AI trading agent: Generative adversarial networks and synthetic data

Previous section: AI trading agent: Fine-tuning overview

Project repository: Web3 AI trading agent

This section transforms the raw blockchain data—the real Uniswap V4 BASE mainnet ETH-USDC swap—into synthetic datasets for molding our base or instruct model into a specialized trading model. Using Generative Adversarial Networks (GANs), you’ll create diverse market scenarios that enhance model robustness while maintaining statistical authenticity to real Uniswap V4 trading patterns.

Real blockchain data collection

Collecting real blockchain data

BASE blockchain, especially through Uniswap V4 smart contract events, offers detailed trading information. This includes swap events showing full transaction details like amounts, prices, and participants; pool state updates such as liquidity changes and fees; price movements captured at tick-level precision; and volume data reflecting activity over various periods.

This is the real data we can collect and that our non-fine-tuned model acts on; this is the same data that we can use to actually fine-tune our model on to make it more specialized and get the larger model’s wisdom to shove it into the smaller more nimble model; this is also the same data that we can (and will) use to build our synthetic dataset on.
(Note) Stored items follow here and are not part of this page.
-- ==== Sys2Proof/Machine/State.lean ====
section
/-! DEFINITION. Machine/State.lean: the state of the core (spec/10_state.md), the reasons a step can stop, and reset. -/

namespace Sys2Proof.Machine

/-- `ENGINE` (R35). -/
inductive Engine where
  /-- Cycles execute instructions. -/
  | running
  /-- Parked in the blocking key load FX0A (R193, R194). -/
  | awaitingKey
  /-- Entered by any fault, left only by reset (R223). -/
  | halted
  deriving DecidableEq, Repr

/-- The seven faults of the machine (60_exceptions.md R221). Raising one is a next state (R222), never a stop of the
model: see `enterFault` in Machine/Ops.lean. -/
inductive FaultCause where
  /-- The fetched word matches no instruction. -/
  | decodeFailure
  /-- An address above 0xFFF would be accessed. -/
  | addressOutOfRange
  /-- 2NNN with sixteen entries on the stack. -/
  | stackOverflow
  /-- 00EE with an empty stack. -/
  | stackUnderflow
  /-- Fetch at an odd `pc`. -/
  | misalignedFetch
  /-- A store to 0x000..0x04F. -/
  | glyphTableWrite
  /-- EX9E or EXA1 with `V[X]` above 15. -/
  | keyIndexOutOfRange
  deriving DecidableEq, Repr

/-- What the host drives on the `key` and `rnd` ports for one cycle (R38): bit `k` of `key` is `KEY[k]`. -/
structure HostInput where
  key : BitVec 16
  rnd : Byte
  deriving DecidableEq, Repr

/-- The state. Names are R9's; `mem` lists the bytes that differ from their reset contents, addresses rising; `fb`
lists the lit pixels, pixel `(x, y)` as `y * FB_W + x`, rising (log entries 3 and 4). -/
structure State where
  /-- `V[0]` to `V[15]` (R20); `V[15]` is `VF` (R21). -/
  v : Vector Byte 16
  /-- `I` (R27). -/
  i : Word
  /-- `pc` (R23). -/
  pc : Word
  /-- `SP`, the number of entries pushed and not yet popped, 0 to 16 (R29). -/
  sp : BitVec 5
  /-- `STACK[0]` to `STACK[15]` (R28). -/
  stack : Vector Word 16
  /-- `DT` (R30). -/
  dt : Byte
  /-- `ST` (R30). -/
  st : Byte
  /-- `MEM[0x000]` to `MEM[0xFFF]` (R31, R32), read with `readByte` of Machine/Ops.lean. -/
  mem : List Host.Cell
  /-- `FB[y][x]` (R34), read with `pixel` of Machine/Ops.lean. -/
  fb : List Nat
  /-- `ENGINE` (R35). -/
  engine : Engine
  /-- `FAULT_CODE` (R36). -/
  faultCode : BitVec 4
  /-- `FAULT_INFO` (R36). -/
  faultInfo : Word
  /-- The parameters (R7), fixed for the machine. The model's own field (log entry 2). -/
  cfg : Config
  /-- The samples the host has settled for the coming cycles, next first; when empty the sample is a free value. The
  model's own field (log entry 1). -/
  inputs : List HostInput
  /-- How many samples have been taken; it names the next free sample. The model's own field (log entry 1). -/
  draws : Nat
  deriving DecidableEq, Repr

/-- Why the model stops with a fault of its own. None of the spec's faults is here: those are next states (R222). -/
inductive Fault where
  /-- Raised by the meanings of 2NNN (CALL) and 00EE (RET) in a state whose `SP` is 17 to 31. Safe: "Values 17 to 31 are
  never produced" (10_state.md R29), no step reaches such a state from one where `SP` is at most 16, and R29 gives a
  push or pop there no effect (log entry 5). -/
  | stackPointerInvalid
  deriving DecidableEq, Repr

/-- Why an operation has no move. -/
inductive Refusal where
  /-- An instruction without a meaning. Raised by nothing in this model: every arm of `exec` has its meaning. Safe. -/
  | notModelled (mnemonic : String)
  /-- Raised by the host's operation `hostLoad` for an image of more than 3584 bytes: "the load is refused as a whole:
  nothing is written, and the engine is not to be started" (R262). Safe. -/
  | imageTooLarge
  /-- Raised by the host's operation `hostLoad` outside the freshly reset machine, and by `loadPort` where a field other
  than memory is not as reset leaves it. A load is "legal only between reset and the first cycle" (R38); that it is refused
  elsewhere is the model's choice (log entry 15). Safe. -/
  | loadOutsideReset
  /-- Raised by the host's operation `loadPort` for an address below 0x200: "The load port cannot address the glyph table
  or anything below 0x200" (R262). Safe. -/
  | loadBelowProgram
  deriving DecidableEq, Repr

/-- What `exec` and `step` answer. -/
abbrev Result := Host.Outcome State Fault Refusal

/-- The state after reset of a machine with parameters `c` (R40, R260): nothing listed in memory, so that every byte
reads as its reset contents, and no pixel lit. -/
def State.resetWith (c : Config) : State where
  v := Vector.replicate 16 0
  i := 0
  pc := 0x200
  sp := 0
  stack := Vector.replicate 16 0
  dt := 0
  st := 0
  mem := []
  fb := []
  engine := .running
  faultCode := 0
  faultInfo := 0
  cfg := c
  inputs := []
  draws := 0

/-- The machine right after reset, with R7's default parameters. -/
def State.reset : State := State.resetWith defaultConfig

end Sys2Proof.Machine
end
Raw data collection implementation

Make sure you have the following set up in config.py:

Chainstack RPC node URLs — Get these at Chainstack
START_BLOCK — begins collection from Uniswap V4 Universal Router deployment
BATCH_SIZE — processes 200 blocks per request for efficient data retrieval
Pool targeting — specifically monitors the ETH-USDC pool ID
Rate limiting — to respect your Chainstack plan RPS limits

Collect the trading data from BASE mainnet:

python on-chain/collect_raw_data.py

Data preprocessing pipeline

Process collected data for optimal training performance:

python off-chain/process_raw_data.py

The processing does a bunch: normalizes prices—addressing differences like USDC’s 6 decimals and ETH’s 18 decimals. This ensures we accurately calculate ETH/USDC exchange rates and convert amounts into standardized, human-readable formats. Then it structures the data into sequential patterns for GAN training, and identifies extreme price movements to handle outliers. The processed data is saved to data/processed/processed_swaps.csv with an optimized structure.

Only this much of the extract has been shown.